NATALIE JOHNSTON and KATHY STARKE
v.
CITY OF PHILADELPHIA



The opinion of the court was delivered by: J. CURTIS JOYNER

 JOYNER, J.

 SEPTEMBER 15, 1994

 This is an action filed by Plaintiffs, Natalie Johnston and Kathy Starke, alleging violations of Title VII of the Civil Rights Act of 1964, 42 U.S.C.A. § 2000e (1981), by the City of Philadelphia (the City). Title VII makes it an unfair employment practice for an employer to discriminate against people on the basis of their gender. Wards Cove Packing Co. v. Atonio, 490 U.S. 642, 645, 104 L. Ed. 2d 733, 109 S. Ct. 2115 (1989). Plaintiffs allege that the City's Police Department excludes women from employment in violation of Title VII and seek equitable and legal relief. Presently before this Court is Defendant's Motion for Summary Judgment filed pursuant to Rule 56 of the Federal Rules of Civil Procedure.

 STANDARD

 In considering a motion for summary judgment, the court must consider whether the pleadings, depositions, answers to interrogatories, and admissions on file, together with the affidavits, show there is no genuine issue of material fact, and whether the moving party is entitled to judgment as a matter of law. Fed. R. Civ. P. 56(c). The court must determine whether the evidence is such that a reasonable jury could return a verdict for the non-moving party. Anderson v. Liberty Lobby, Inc., 477 U.S. 242, 248, 91 L. Ed. 2d 202, 106 S. Ct. 2505 (1986).

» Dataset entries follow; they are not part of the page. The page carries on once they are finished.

/-- string.pole_gap_ms after the first RESP, the other main pole is commanded open (R281). -/
def poleGapExpiry (x : Nat) (s : Dev) : Dev :=
  let t := getStr s x
  if pairUp s 0 && t.opn == .gap && t.gapDue then issueCoils (setStr s x { t with opn := .second, gapDue := false }) x 0 else s

/-- string.ramp_ms has passed since the decision: the release condition holds (R282). -/
def rampTimeout (s : Dev) : Dev := if pairUp s 0 then routeStart s else s

/-! ## Joining (R276, R277) -/

/-- The string waits in JOINING. -/
def waiting (t : Str) : Bool := t.st == .sJoining && (t.conn == .joinWait || t.conn == .joinMN)
/-- First in line on its bus: no lower-numbered string of the bus is waiting; the string that has pre-charged the bus needs none to stand
back (R277, Log 117). -/
def firstInLine (s : Dev) (x : Nat) : Bool :=
  waiting (getStr s x) &&
  ((getStr s x).passed5 || !(s.strs.any (fun e => decide (e.1 < x) && busOf s e.1 == busOf s x && waiting e.2)))
/-- It is the string's turn: first in line, with no string of the bus that has pre-charged it still to be CLOSED, and the bus free (R277). -/
def joinTurn (s : Dev) (x : Nat) : Bool :=
  firstInLine s x && !busBusy s x && !(s.strs.any (fun e => e.1 != x && busOf s e.1 == busOf s x && waiting e.2 && e.2.passed5))

/-- The join rule in slot k (R276). -/
def joinRule (s : Dev) (k x : Nat) : Bool :=
  let dv := (strDv s k x).natAbs
  match rsum s x with
  | none => false
  | some r =>
    let l := (connStrs s).filter (fun y => (getStr s y).st == .sClosed && busOf s y == busOf s x)
    let sg := (l.map (gOf s)).foldl (· + ·) 0
    let rb := if sg = 0 then 0 else 2 ^ 80 / sg
    let rt := r + rb + par s 0x7007 * 2 ^ 48 / 1000000
    strValid s k x && decide (dv ≤ par s 0x7005 * 2) && decide (dv * 5 * 2 ^ 48 ≤ par s 0x7006 * 100 * rt)

/-- A waiting string in a snapshot: its count of snapshots that meet the rule, and its turn (R269, R277). -/
def joinSnapshot (s : Dev) (k x : Nat) : Dev :=
  let t := getStr s x
  if !(t.st == .sJoining && t.conn == .joinWait) then s
  else
    let n := if joinRule s k x then t.joinOk + 1 else 0
    let s := setStr s x { t with joinOk := n, inLine := firstInLine s x }
    if n ≥ 2 ∧ joinTurn s x then
      if nbit t.coils 1 then closeMP s x else closeMN s x .joinMN
    else s

/-- string.join.wait_s has passed while first in line, without the join rule (R269, R276, R277). -/
def joinWaitTimeout (x : Nat) (s : Dev) : Dev :=
  let t := getStr s x
  if pairUp s 0 && t.conn == .joinWait && firstInLine s x && decide (t.joinOk < 2) then
    let dv := match newestEntry s x with | some k => (strDv s k x).natAbs / 2 | none => 0
    connFail (askedNote s x Ev.JOIN_TIMEOUT (x + dv * 2 ^ 32)) x Ev.JOIN_TIMEOUT
  else s

/-- 10τ have passed since t₀ and the join rule is not met (R272). -/
def prechargeDurationTimeout (x : Nat) (s : Dev) : Dev :=
  let t := getStr s x
  if pairUp s 0 && t.opn == .none && (t.conn == .tau1 || t.conn == .tau5 || (t.conn == .joinWait && t.passed5 && t.joinOk == 0)) then preFail s x 6
  else s

/-! ## Pre-charge at a snapshot (R272 to R274) -/

/-- Energy that enters R_pc at a snapshot n half periods after the one before, mJ: ΔV² / R_pc × n × Th while PC and MN are
closed (R274). -/
def eaccAdd (s : Dev) (k x n : Nat) : Nat :=
  let both := strValid s k x && (auxOf (strStatus s k x) &&& 3) == 3
  let dv := (strDv s k x).natAbs
  if both then dv * dv * 25 * n * 500000 / (par s 0x7002 * freqNow s) else 0
/-- The resistor energy after that snapshot: decayed by e^(−n × Th / r_tau_s), and the energy added (R274). -/
def eaccStep (s : Dev) (k x n : Nat) : Nat :=
  (getStr s x).eacc * expNeg (n * 500000) (freqNow s * par s 0x7004) / 2 ^ 64 + eaccAdd s k x n

/-- The pre-charge checks of a snapshot whose window's midpoint is at local time `tUs` (R272, R273). -/
def prechargeSnapshot (s : Dev) (k x tUs : Nat) : Dev :=
  let t := getStr s x
  if t.opn != .none then s
  else if (t.conn == .tau1 || t.conn == .tau5 || (t.conn == .joinWait && t.passed5)) && decide (t.eacc > par s 0x7003 * 1000) then preFail s x 5
  else if !strValid s k x then s
  else
    let dv := (strDv s k x).natAbs
    let d0 := t.dv0.natAbs
    let tau := par s 0x7001 * 1000
    match t.conn with
    | .weldTest =>
      if strVb s k x ≥ t.vbusPC + par s 0x700E * 2 then preFail (weldFound s x coilMN) x 1
      else if t.watch + 1 ≥ 2 then closeMN (setStr s x { t with watch := 2 }) x .closeMN
      else setStr s x { t with watch := t.watch + 1 }
    | .tau1 =>
      if tUs < t.t0 + tau then s
      else if dv * 100 > d0 * 45 then preFail s x 2
      else if dv * 100 < d0 * 20 then
        if (auxOf (strStatus s k x) &&& coilMP) = coilMP then connFail (weldFound s x coilMP) x Ev.WELD_SUSPECT else preFail s x 3
      else setStr s x { t with conn := .tau5, passed1 := true }
    | .tau5 =>
      if tUs < t.t0 + 5 * tau then s
      else if dv * 100 ≤ d0 * 2 ∨ dv ≤ par s 0x7005 * 2 then
        deriveState (setStr s x { t with st := .sJoining, conn := .joinWait, passed5 := true, joinOk := 0 }) 0
      else preFail s x 4
    | _ => s

/-! ## Contactor status at a snapshot (R268, R287, R286) -/

/-- A contactor of the string is in movement: a command is out or due, or a change unconfirmed, or an opening runs (R268, Log 116). -/
def moving (t : Str) : Bool := t.cmdOut.isSome || t.want.isSome || t.unconf != 0 || !(t.opn == .none || t.opn == .rampWait)

/-- Outside a movement, the status word is compared with the commanded coils, contactor by contactor: what stands in two consecutive
snapshots is a finding (R268); in the first snapshot after enumeration one is enough (R287). A weld found while the string is OPEN or
LOCKED_OUT changes its state, one found while it pre-charges or joins ends that (R269, R284). -/
def statusCheck (s : Dev) (k x : Nat) : Dev :=
  let t := getStr s x
  if !strValid s k x then s
  else
    let st := strStatus s k x
    let a := auxOf st
    let link := nbit st 0 && !t.linkBit
    let s := setStr s x { t with linkBit := nbit st 0 }
    if link then fault4 s 0 Ev.RING_SU_LINKLOSS (match suOf s x with | some i => umapRing i + umapAddr i * 256 | none => 0) x [x] (fun _ => true) false
    else if moving t then setStr s x { getStr s x with dropN := 0, weldN := 0 }
    else
      let drop := (maskOut t.coils a) &&& 6
      let weld := maskOut (maskOut a t.coils) t.welds
      let dropped := drop &&& t.dropN
      let welded := if t.firstChk then weld else weld &&& t.weldN
      let s := setStr s x { getStr s x with dropN := drop, weldN := weld, firstChk := false }
      let s := if nbit st 11 then fault4 s 0 Ev.COIL_FAULT (x + st / 256 % 8 * 0x1000) x [x] (fun _ => true) false else s
      let s := if dropped ≠ 0 ∧ !nbit st 0 then
          fault4 s 0 Ev.CONTACTOR_DROP (x + (if (dropped &&& 4) = 4 then 0 else 1) * 0x100) x [x] (fun _ => true) false
        else s
      if welded = 0 then s
      else
        let s := weldFound s x welded
        let u := getStr s x
        if u.st == .sOpen || u.st == .sLockedOut then weldStr s x
        else if u.conn != .none && u.opn == .none then connFail s x (if (u.welds &&& 6) = 6 then Ev.WELD_BOTH else Ev.WELD_SUSPECT)
        else s

/-- A weld release in a snapshot: two consecutive snapshots with every contact open release it (R286). -/
def weldSnapshot (s : Dev) (k x : Nat) : Dev :=
  let t := getStr s x
  if !t.relAsked then s
  else if strValid s k x && auxOf (strStatus s k x) == 0 then
    if t.relN + 1 ≥ 2 then unlockStr s x else setStr s x { t with relN := t.relN + 1 }
  else setStr s x { t with relAsked := false, relN := 0 }

/-- Everything P0 does for string x at a snapshot in slot k, n half periods after the one before (R268 to R277, R286, R287). -/
def stringSnapshot (s : Dev) (k tUs x : Nat) : Dev :=
  let t := getStr s x
  let lam := slotLam s k
  let n := if t.lamAt = 0 then 0 else (lam + 2 ^ 32 - (t.lamAt - 1)) % 2 ^ 32
  let s := setStr s x { t with eacc := eaccStep s k x n, pcE := t.pcE + eaccAdd s k x n, lamAt := lam + 1 }
  let s := statusCheck s k x
  let s := prechargeSnapshot s k x tUs
  joinSnapshot (weldSnapshot s k x) k x

/-! ## Bus contactors (R289, R290) -/

/-- The contactor that FBK input n watches reads closed, by its mode and the accepted level (R289). -/
def fbkClosed (s : Dev) (n : Nat) : Bool := rdB s SAF_FBK n == (par s (0x7300 + n) == 1)
/-- Bus contactor n is weld suspect: EV_BUS_WELD, once (R290). -/
def busWeld (s : Dev) (n : Nat) : Dev :=
  let b := getBus s n
  if b.weld then s else raise (setBus s n { b with weld := true, welds := b.welds + 1 }) 0 Ev.BUS_WELD n n
/-- P0 takes a contactor's position from its level, at the end of BOOT and when a commit changes what the input watches; closed with its
SEO off is a weld (R289, R290). -/
def busDerive (s : Dev) (n : Nat) : Dev :=
  if !fbkUsed s n then s
  else
    let c := fbkClosed s n
    let s := setBus s n { getBus s n with closed := c, timer := false }
    if c && !seoOn s (par s (0x7310 + n)) then busWeld s n else s

/-- An FBK input is accepted at a new level (R289). -/
def fbkInputChange (n : Nat) (high : Bool) (s : Dev) : Dev :=
  let s := wrB s SAF_FBK n high
  if !pairUp s 0 || !fbkUsed s n || s.pwr.booting then s
  else
    let b := getBus s n
    let closed := fbkClosed s n
    let bus := par s (0x7320 + n)
    if closed = b.closed then s
    else
      let s := setBus s n { b with closed := closed, timer := b.timer && b.wantClosed != closed, ops := b.ops + b2n closed }
      if closed && !seoOn s (par s (0x7310 + n)) then busWeld s n
      else if !closed && busNeeded s bus then
        let s := setBus s n { getBus s n with drops := b.drops + 1 }
        fault4 s 0 Ev.BUS_DROP n n ((connStrs s).filter (fun x => busOf s x == bus)) (fun _ => false) false
      else s

/-- Connect attempts that wait for bus b's contactors fail (R290). -/
def busWaitFail (s : Dev) (b : Nat) : Dev :=
  forL s ((s.strs.filter (fun e => e.2.conn == .waitBus && busOf s e.1 == b)).map (·.1)) (fun s x => setStr s x { getStr s x with conn := .none })

/-- string.fb_ms after a change of its SEO, the contactor on FBK input n is not confirmed (R290). -/
def busContactorFbTimeout (n : Nat) (s : Dev) : Dev :=
  let b := getBus s n
  if !pairUp s 0 || !fbkUsed s n || !b.timer then s
  else
    let s := setBus s n { b with timer := false }
    if b.wantClosed then busWaitFail (note s 0 Ev.BUS_FB n) (par s (0x7320 + n))
    else busWeld s n

/-! ## Connecting (R269, R270, R274) -/

/-- Every bus contactor of the bus is confirmed closed (R290). -/
def busReady (s : Dev) (b : Nat) : Bool := (fbkOfBus s b).all (fun f => (getBus s f).closed)

/-- Another string keeps string x from pre-charging the bus itself: one CLOSED, or one that pre-charges it, has pre-charged it, or has
its MP close command in JOINING, after which it is CLOSED (R269, R277). -/
def busLive (s : Dev) (x : Nat) : Bool :=
  s.strs.any (fun e => e.1 != x && busOf s e.1 == busOf s x &&
    (e.2.st == .sClosed || e.2.st == .sPrecharging || (e.2.st == .sJoining && (e.2.loaded || e.2.passed5))))
/-- ΔV of the newest entry of string x, 50 mV; 0 without one. -/
def dvNow (s : Dev) (x : Nat) : Int := match newestEntry s x with | some k => strDv s k x | none => 0

/-- Seconds, rounded up, until E_acc has decayed enough for E_p; 0xFFFF when it never does (R274, R412). -/
def budgetWait (s : Dev) (eacc ep : Nat) : Nat :=
  let room := par s 0x7003 * 1000 - ep
  let fits := fun (t : Nat) => decide (eacc * expNeg t (par s 0x7004) ≤ room * 2 ^ 64)
  (List.range 17).foldl (fun acc i => let b := 2 ^ (16 - i); if acc ≥ b && fits (acc - b) then acc - b else acc) 0xFFFF

/-- Predicted resistor energy, mJ (R274). -/
def predicted (s : Dev) (dv : Int) : Nat := par s 0x7001 * dv.natAbs * dv.natAbs / (80 * par s 0x7002)

/-- A pre-charge of the string would exceed the resistor's budget now (R274). -/
def budgetOver (s : Dev) (x : Nat) : Bool :=
  let dv := dvNow s x
  !busLive s x && decide (dv.natAbs > par s 0x7005 * 2) && decide ((getStr s x).eacc + predicted s dv > par s 0x7003 * 1000)
/-- Seconds until the budget allows it, and the connect refused with EV_PRECHARGE_BUDGET (R270, R274). -/
def budgetRefuse (s : Dev) (x : Nat) : Nat × Dev :=
  let t := getStr s x
  let w := budgetWait s t.eacc (predicted s (dvNow s x))
  (w, note (setStr s x { t with conn := .none }) 0 Ev.PRECHARGE_BUDGET (x + w * 2 ^ 32))

/-- The string leaves OPEN: pre-charging when its bus is dead and |ΔV₀| exceeds V_join, if its resistor's budget allows, else joining (R269,
R274). -/
def leaveOpen (s : Dev) (x : Nat) : Dev :=
  if budgetOver s x then (budgetRefuse s x).2 else
  let t := getStr s x
  let k := newestEntry s x
  let dv := dvNow s x
  let live := busLive s x
  let base := { t with conn := .joinWait, opn := .none, dv0 := dv, passed1 := false, passed5 := false, joinOk := 0, inLine := false, failed := false,
                       rClass := 0, rEvent := 0, rLock := false, loaded := false, coils := 0, unconf := 0, openedM := 0 }
  if !live && decide (dv.natAbs > par s 0x7005 * 2) then
    let vb := match k with | some k => strVb s k x | none => 0
    issueCoils (setStr s x { base with st := .sPrecharging, conn := .closePC, vbusPC := vb }) x coilPC
  else setStr s x { base with st := .sJoining }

 In making this determination, all of the facts must be viewed in the light most favorable to the non-moving party and all reasonable inferences must be drawn in favor of the non-moving party. Id. at 256. Once the moving party has met the initial burden of demonstrating the absence of a genuine issue of material fact, the non-moving party must establish the existence of each element of its case. J.F. Feeser, Inc. v. Serv-A-Portion, Inc., 909 F.2d 1524, 1531 (3d Cir. 1990), cert. denied, 499 U.S. 921, 113 L. Ed. 2d 246, 111 S. Ct. 1313 (1991) (citing Celotex Corp. v. Catrett, 477 U.S. 317, 323, 91 L. Ed. 2d 265, 106 S. Ct. 2548 (1986)).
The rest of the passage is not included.